Configure Git credentials & connect a remote repo to Databricks
This article describes how to configure your Git credentials in Databricks so that you can connect a remote repo to Databricks Repos.
Supported Git providers
Databricks supports the following Git providers:
Databricks Repos also supports Bitbucket Server, GitHub Enterprise Server, and GitLab self-managed. To integrate with a private Git server instance that is not internet-accessible, get in touch with your Databricks representative.
GitHub or GitHub AE
Link GitHub account using Databricks GitHub app
Note
This feature is not supported with GitHub Enterprise Server. Use a personal access token instead.
In Databricks, link your GitHub account on the User Settings page:
In the upper-right corner of any page, click your username, then select User Settings.
Click the Linked accounts tab.
Change your provider to GitHub, select Link Git account, and click Link.
The Databricks GitHub app authorization page appears. Authorize the app to complete the setup. Authorizing the app allows Databricks to act on your behalf when you perform Git operations in Repos (such as cloning a repository). See the GitHub documentation for more details on app authorization.
To allow access to GitHub repositories, follow the steps below to install and configure the Databricks GitHub app.
Install and configure the Databricks GitHub app to allow access to repositories
You need to install and configure the Databricks GitHub app on GitHub repositories that you want to access from Databricks Repos. See the GitHub documentation for more details on app installation.
Open the Databricks GitHub app installation page.
Select the account that owns the repositories you want to access.
If you are not an owner of the account, you need to have the account owner install and configure the app for you.
If you are the account owner, install the app. Installing the app gives read and write access to code. Code is only accessed on behalf of users (for example, when a user clones a repository in Databricks Repos).
Optionally, you can give access to only a subset of repositories by selecting the Only select repositories option.
Connect to a GitHub repo using a personal access token
In GitHub, follow these steps to create a personal access token that allows access to your repositories:
In the upper-right corner of any page, click your profile photo, then click Settings.
Click Developer settings.
Click the Personal access tokens tab.
Click the Generate new token button.
Enter a token description.
Select the repo scope and workflow scope, and click the Generate token button. workflow scope is needed in case your repository has GitHub Action workflows.
Copy the token to your clipboard.
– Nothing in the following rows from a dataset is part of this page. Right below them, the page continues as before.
/-! `memStore`. -/

@[simp] theorem memStore_pending (s : State) (a : Nat) (bs : List Byte) : (memStore s a bs).pending = s.pending := rfl
@[simp] theorem memStore_csr (s : State) (a : Nat) (bs : List Byte) : (memStore s a bs).csr = s.csr := rfl
@[simp] theorem memStore_queues (s : State) (a : Nat) (bs : List Byte) : (memStore s a bs).queues = s.queues := rfl
@[simp] theorem memStore_flights (s : State) (a : Nat) (bs : List Byte) : (memStore s a bs).flights = s.flights := rfl
@[simp] theorem memStore_job (s : State) (a : Nat) (bs : List Byte) : (memStore s a bs).job = s.job := rfl
@[simp] theorem memStore_hawk (s : State) (a : Nat) (bs : List Byte) : (memStore s a bs).hawk = s.hawk := rfl
@[simp] theorem memStore_step (s : State) (a : Nat) (bs : List Byte) : (memStore s a bs).step = s.step := rfl
@[simp] theorem memStore_chip (s : State) (a : Nat) (bs : List Byte) : (memStore s a bs).chip = s.chip := rfl
@[simp] theorem memStore_runs (s : State) (a : Nat) (bs : List Byte) : (memStore s a bs).runs = s.runs := rfl
@[simp] theorem memStore_held (s : State) (a : Nat) (bs : List Byte) : (memStore s a bs).held = s.held := rfl
@[simp] theorem memStore_topcoat (s : State) (a : Nat) (bs : List Byte) : (memStore s a bs).topcoat = s.topcoat := rfl
@[simp] theorem memStore_blocks (s : State) (a : Nat) (bs : List Byte) : (memStore s a bs).blocks = s.blocks := rfl
@[simp] theorem memStore_hubBlock (s : State) (a : Nat) (bs : List Byte) : (memStore s a bs).hubBlock = s.hubBlock := rfl
@[simp] theorem memStore_lath (s : State) (a : Nat) (bs : List Byte) : (memStore s a bs).lath = s.lath := rfl
@[simp] theorem memStore_net (s : State) (a : Nat) (bs : List Byte) : (memStore s a bs).net = s.net := rfl
@[simp] theorem memStore_coll (s : State) (a : Nat) (bs : List Byte) : (memStore s a bs).coll = s.coll := rfl
@[simp] theorem memStore_snag (s : State) (a : Nat) (bs : List Byte) : (memStore s a bs).snag = s.snag := rfl
@[simp] theorem memStore_time (s : State) (a : Nat) (bs : List Byte) : (memStore s a bs).time = s.time := rfl
@[simp] theorem memStore_power (s : State) (a : Nat) (bs : List Byte) : (memStore s a bs).power = s.power := rfl
@[simp] theorem memStore_boot (s : State) (a : Nat) (bs : List Byte) : (memStore s a bs).boot = s.boot := rfl
@[simp] theorem memStore_plumb (s : State) (a : Nat) (bs : List Byte) : (memStore s a bs).plumb = s.plumb := rfl
@[simp] theorem memStore_settings (s : State) (a : Nat) (bs : List Byte) : (memStore s a bs).settings = s.settings := rfl
@[simp] theorem memStore_free (s : State) (a : Nat) (bs : List Byte) : (memStore s a bs).free = s.free := rfl

/-! `setErrs`. -/

@[simp] theorem setErrs_pending (s : State) (k : Nat) (e : List (Nat × Nat)) : (setErrs s k e).pending = s.pending := rfl
@[simp] theorem setErrs_csr (s : State) (k : Nat) (e : List (Nat × Nat)) : (setErrs s k e).csr = s.csr := rfl
@[simp] theorem setErrs_queues (s : State) (k : Nat) (e : List (Nat × Nat)) : (setErrs s k e).queues = s.queues := rfl
@[simp] theorem setErrs_flights (s : State) (k : Nat) (e : List (Nat × Nat)) : (setErrs s k e).flights = s.flights := rfl
@[simp] theorem setErrs_job (s : State) (k : Nat) (e : List (Nat × Nat)) : (setErrs s k e).job = s.job := rfl
@[simp] theorem setErrs_hawk (s : State) (k : Nat) (e : List (Nat × Nat)) : (setErrs s k e).hawk = s.hawk := rfl
@[simp] theorem setErrs_step (s : State) (k : Nat) (e : List (Nat × Nat)) : (setErrs s k e).step = s.step := rfl
@[simp] theorem setErrs_chip (s : State) (k : Nat) (e : List (Nat × Nat)) : (setErrs s k e).chip = s.chip := rfl
@[simp] theorem setErrs_runs (s : State) (k : Nat) (e : List (Nat × Nat)) : (setErrs s k e).runs = s.runs := rfl
@[simp] theorem setErrs_held (s : State) (k : Nat) (e : List (Nat × Nat)) : (setErrs s k e).held = s.held := rfl
@[simp] theorem setErrs_topcoat (s : State) (k : Nat) (e : List (Nat × Nat)) : (setErrs s k e).topcoat = s.topcoat := rfl
@[simp] theorem setErrs_blocks (s : State) (k : Nat) (e : List (Nat × Nat)) : (setErrs s k e).blocks = s.blocks := rfl
@[simp] theorem setErrs_hubBlock (s : State) (k : Nat) (e : List (Nat × Nat)) : (setErrs s k e).hubBlock = s.hubBlock := rfl
@[simp] theorem setErrs_lath (s : State) (k : Nat) (e : List (Nat × Nat)) : (setErrs s k e).lath = s.lath := rfl
@[simp] theorem setErrs_net (s : State) (k : Nat) (e : List (Nat × Nat)) : (setErrs s k e).net = s.net := rfl
@[simp] theorem setErrs_coll (s : State) (k : Nat) (e : List (Nat × Nat)) : (setErrs s k e).coll = s.coll := rfl
@[simp] theorem setErrs_snag (s : State) (k : Nat) (e : List (Nat × Nat)) : (setErrs s k e).snag = s.snag := rfl
@[simp] theorem setErrs_time (s : State) (k : Nat) (e : List (Nat × Nat)) : (setErrs s k e).time = s.time := rfl
@[simp] theorem setErrs_power (s : State) (k : Nat) (e : List (Nat × Nat)) : (setErrs s k e).power = s.power := rfl
@[simp] theorem setErrs_boot (s : State) (k : Nat) (e : List (Nat × Nat)) : (setErrs s k e).boot = s.boot := rfl
@[simp] theorem setErrs_plumb (s : State) (k : Nat) (e : List (Nat × Nat)) : (setErrs s k e).plumb = s.plumb := rfl
@[simp] theorem setErrs_settings (s : State) (k : Nat) (e : List (Nat × Nat)) : (setErrs s k e).settings = s.settings := rfl
@[simp] theorem setErrs_free (s : State) (k : Nat) (e : List (Nat × Nat)) : (setErrs s k e).free = s.free := rfl
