/-- Settles O21: a passed fence by `fenceReachedState_passed`, a vote by its outcome. -/
theorem fenceAndVoteDecide : Obligations.FenceAndVoteDecide := by
  refine ⟨fun s f hfence hopen hpassed hflights hops => ⟨fun hgo => ?votes, fun hskip hstranded => ?refuses⟩,
    fun s f w hfence hvote hdone hphase => ?voted⟩
  case votes =>
    have hmoved := enterDeciding_moved { s with step := { s.step with fenceOps := some [] } }
    have hsteps := hmoved.stepsOf_eq
    obtain ⟨hphase, -, -, c, ph, rt, heq⟩ := hmoved
    obtain ⟨hnf, hskip⟩ := voteWord_bits (enterDeciding { s with step := { s.step with fenceOps := some [] } }) f
    refine ⟨_, fenceReached_votes hfence hopen hpassed hflights hops hgo, hphase, ?_, hnf.trans ?_, hskip,
      (voteWord_steps ..).trans hsteps, ?_, ?_, ?_⟩
    · rw [heq]; exact hfence
    all_goals rw [heq]
  case refuses =>
    obtain ⟨u, hexec, hnone, hstill, -⟩ := fenceReached_refuses hfence hopen hpassed hflights hops hskip hstranded
    exact ⟨u, hexec, hnone, hstill⟩
  case voted =>
    refine ⟨fun h => by rw [voteOutcome_eq, if_pos h], fun h hskip => by simp [voteOutcome_eq, h, hskip],
      fun h hskip hnf => by simp [voteOutcome_eq, h, hskip, hnf], fun h hskip hnf => by simp [voteOutcome_eq, h, hskip, hnf],
      fun h => ?commits, fun h => ?skips, fun h => ?faults⟩
    case commits =>
      obtain ⟨hat, hdecided⟩ := commitStep_commits (voteClosed s 1) f
      exact ⟨_, congrArg Host.Outcome.next (commitVoteState_commits hfence hvote hdone hphase h), hat,
        by rw [hdecided.steps, voteClosed_stepsOf], hdecided.outcome.trans (voteClosed_outcome s (by decide)),
        hdecided.tensors, hdecided.carried, hdecided.fence, hdecided.mem, hdecided.chip⟩
    case skips =>
      obtain ⟨hat, hdecided⟩ := skipStep_skips (voteClosed s (voteOutcome w))
      exact ⟨_, congrArg Host.Outcome.next (commitVoteState_skips hfence hvote hdone hphase h), hat,
        by rw [hdecided.steps, voteClosed_stepsOf], hdecided.outcome.trans (voteClosed_outcome s (by omega)),
        hdecided.tensors, hdecided.carried, hdecided.fence, hdecided.mem, hdecided.chip⟩
    case faults =>
      obtain ⟨u, hu⟩ := commitVoteState_faults hfence hvote hdone hphase h
      exact ⟨u, congrArg Host.Outcome.next hu⟩

end Sys2Proof.Machine
end

section
/-! PROOF. STEP_SEAM ends the step in IDLE, and the PERMUTE vote switches the layout or leaves it (R168, R295, R368). -/

namespace Sys2Proof.Machine

/-! The seam's end (R168). -/

/-- Nothing is compared for a step that was not replayed (R368). -/
theorem digestCase_first {s : State} (h : s.step.again = false) (outcome : Nat) : digestCase s outcome = 0 := by
  simp [digestCase, h]

/-- The seam's end completes the command by what the digests say, over a step closed: IDLE, at level 0, its log and norms
empty. -/
theorem seamTail_closes (s : State) (c : Cmd) : ∃ u,
    seamTail s c = finish u c (if digestCase { s with mem := { s.mem with ptrs := [] } } (csrField s rHubStepState 11 8) = 1
      then stFault else stOk)
      ∧ stepPhase u = sIdle ∧ csrField u rHubStepState 7 7 = 0 ∧ u.step.cmdLog = [] ∧ u.step.norms = [] := by
  unfold seamTail
  extract_lets outcome m cleared digest norm sampled decided mirrored marked stepSt closed
  have hlow : csrField marked rHubStepState 7 7 = 0 :=
    (csrField_setField_disjoint _ _ _ _ _ _ _ (by decide) (.inr (by decide)) (by decide)).trans
      (csrField_setField_self mirrored _ _ _ _ (by decide) (by decide))
  clear_value marked
  have hmoved : Moved _ closed sIdle := setPhase_moved _ (by decide)
  have hlevel := hmoved.upper 7 7 (by decide) (by decide)
  obtain ⟨hphase, -, -, r, ph, rt, heq⟩ := hmoved
  exact ⟨closed, rfl, hphase, hlevel.trans hlow, by rw [heq], by rw [heq]⟩

theorem seamRest_waits {s : State} (c : Cmd) (h : seamWaits (seamTests (seamRetires s)) = true) : seamRest s c
    = { seamTests (seamRetires s) with snag := { (seamTests (seamRetires s)).snag with seamHold := some c } } := if_pos h

theorem seamRest_goesOn {s : State} (c : Cmd) (h : seamWaits (seamTests (seamRetires s)) = false) :
    seamRest s c = seamTail (seamTests (seamRetires s)) c := if_neg (by simp [h])

/-! STEP_SEAM (R95, R168, R342). -/

/-- A seam whose lists read and pass their checks loads them, and goes on where no PERMUTE is due. -/
theorem bodyStepSeam_loads {c : Cmd} {s r p l : State} {rb : List Byte} {pals : List (Nat × List Nat)}
    (hphase : stepPhase s = sCommitted ∨ stepPhase s = sSkipped) (hbody : seamBodyOk s c.body = true)
    (hrecs : readMem s (leAt c.body 8 8) (64 * leAt c.body 0 2) = (r, some rb))
    (hpals : readPalettes (leAt c.body 16 8) (maskedSlots (leAt c.body 2 1)) r = (p, some pals))
    (hnums : noRepeats ((seamRecords rb).map (·.1)) = true) (hvalid : (chunksOf 64 rb.length rb).all seamRecordOk = true)
    (hlevels : pals.all (fun x => x.2.all levelValid) = true) (hl : l = loadSeam (seamHawk (fly p c)) (seamRecords rb) pals)
    (hdue : permuteDue l = false) : bodyStepSeam c s = some (seamRest l c) := by
  have hat : ¬ (stepPhase s ≠ sCommitted ∧ stepPhase s ≠ sSkipped) := by tauto
  simp only [bodyStepSeam, if_neg hat, hbody, hrecs, hpals, hnums, hvalid, hlevels, ← hl, hdue]
  rfl

/-! PERMUTE_VOTE (R295). -/

/-- The PERMUTE no longer held: HELD falls, and nothing else changes. -/
def permuteDropped (s : State) : State := csrSetField { s with coll := { s.coll with permute := none } } rColEpoch 16 16 0

theorem permuteDropped_epoch (s : State) :
    csrField (permuteDropped s) rColEpoch 16 16 = 0 ∧ epochOf (permuteDropped s) = epochOf s :=
  ⟨csrField_setField_self _ _ _ _ _ (by decide) (by decide),
    csrField_setField_disjoint _ _ _ _ _ _ _ (by decide) (.inl (by decide)) (by decide)⟩

/-- The seam that carried a PERMUTE goes on; one run outside a seam leaves nothing behind it. -/
def permuteGoesOn (p : Permute) (s : State) : State :=
  match p.seam with
  | some c => seamRest s c
  | none => s

theorem permuteVoteState_ends {s : State} {p : Permute} (hp : s.coll.permute = some p) (hstage : p.stage = 3) :
    permuteVoteState s = permuteGoesOn p (if p.failed then finish (permuteDropped s) p.cmd stTimeout
      else finish (permuteInstall (permuteDropped s) p).1 p.cmd
        (if (permuteInstall (permuteDropped s) p).2 then stOk else stFault)) := by
  simp only [permuteVoteState, hp, hstage]
  rfl

theorem permuteGoesOn_alone {p : Permute} (s : State) (h : p.seam = none) : permuteGoesOn p s = s := by
  simp [permuteGoesOn, h]

theorem permuteGoesOn_seam {p : Permute} {c : Cmd} (s : State) (h : p.seam = some c) : permuteGoesOn p s = seamRest s c := by
  simp [permuteGoesOn, h]

theorem csrPut_eq_withCsr (s : State) (a v : Nat) : csrPut s a v = withCsr s (stSet 0 s.csr a (BitVec.ofNat 32 v)) := rfl

/-- Only registers differ from `s` to `t`. -/
def CsrOnly (s t : State) : Prop := ∃ l, t = withCsr s l

theorem CsrOnly.put {s t : State} (h : CsrOnly s t) (a v : Nat) : CsrOnly s (csrPut t a v) := by
  obtain ⟨l, rfl⟩ := h
  exact ⟨_, csrPut_eq_withCsr ..⟩

theorem setCoordinate_csrOnly (s : State) (shape : Nat × Nat × Nat) (id : Nat) (map : List Nat) :
    CsrOnly s (setCoordinate s shape id map) := by
  have hs : CsrOnly s s := ⟨s.csr, rfl⟩
  exact ((((hs.put _ _).put _ _).put _ _).put _ _).put _ _

/-- The map and the parameter table of a new layout, the registers still as they were. -/
def layoutPut (r : State) (ids : List Nat) (ts : List Tensor) : State :=
  { r with coll := { r.coll with map := ids }, job := { r.job with tensors := ts.map (fun x => { x with prevOk := false }) } }

/-- A layout whose tables read valid is installed: coordinate and epoch are set over its map and table. -/
theorem permuteInstall_valid {s r : State} {p : Permute} {ids : List Nat} {ts : List Tensor}
    (h : permuteTables s p.cmd.body = (r, some (ids, ts))) :
    ∃ l, permuteInstall s p
      = (csrSetField (withCsr (layoutPut r ids ts) l) rColEpoch 15 0 (leAt p.cmd.body 0 2), true) := by
  obtain ⟨l, hl⟩ := setCoordinate_csrOnly (layoutPut r ids ts) (pmShape p.cmd.body)
    (csrField (layoutPut r ids ts) rColId 11 0) ids
  refine ⟨l, ?_⟩
  rw [← hl, permuteInstall]
  simp only [h]
  rfl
You enter this token in Databricks under User Settings > Linked accounts.
To use single sign-on, see Authorizing a personal access token for use with SAML single sign-on.
GitLab
In GitLab, follow these steps to create a personal access token that allows access to your repositories:
From GitLab, click your user icon in the upper right corner of the screen and select Preferences.
Click Access Tokens in the sidebar.
Enter a name for the token.
Check the
read_repository
andwrite_repository
permissions, and click Create personal access token.Copy the token to your clipboard. Enter this token in Databricks under User Settings > Linked accounts.
See the GitLab documentation to learn more about how to create and manage personal access tokens.
AWS CodeCommit
In AWS CodeCommit, follow these steps to create a HTTPS Git credential that allows access to your repositories:
In AWS CodeCommit, create HTTPS Git credentials that allow access to your repositories. See the AWS CodeCommit documentation. The associated IAM user must have “read” and “write” permissions for the repository.
Record the password. You enter this password in Databricks under User Settings > Linked accounts.
Azure DevOps Services
Connect to an Azure DevOps repo using a token
The following steps show you how to connect a Databricks repo to an Azure DevOps repo when they aren’t in the same Azure Active Directory tenancy.
Get an access token for the repository in Azure DevOps:
Go to dev.azure.com, and then sign in to the DevOps organization containing the repository you want to connect Databricks to.
In the upper-right side, click the User Settings icon and select Personal Access Tokens.
Click + New Token.
Enter information into the form:
Name the token.
Select the organization name, which is the repo name.
Set an expiration date.
Choose the the scope required, such as Full access.
Copy the access token displayed.
Enter this token in Databricks under User Settings > Linked accounts.
In Git provider username or email, enter the email address you use to log in to the DevOps organization.
In Azure DevOps, follow these steps to get an access token for the repository. Azure DevOps documentation contains more information about Azure DevOps personal access tokens.
Go to dev.azure.com, and then sign in to the DevOps organization containing the repository you want to connect Databricks to.
In the upper-right side, click the User Settings icon and select Personal Access Tokens.
Click + New Token.
Enter information into the form:
Name the token.
Select the organization name, which is the repo name.
Set an expiration date.
Choose the the scope required, such as Full access.
Copy the access token displayed.
Enter this token in Databricks under User Settings > Linked accounts.
In Git provider username or email, enter the email address you use to log in to the DevOps organization.
Bitbucket
In Bitbucket, follow these steps to create an app password that allows access to your repositories:
Go to Bitbucket Cloud and create an app password that allows access to your repositories. See the Bitbucket Cloud documentation.
Record the password.
In Databricks, enter this password under User Settings > Linked accounts.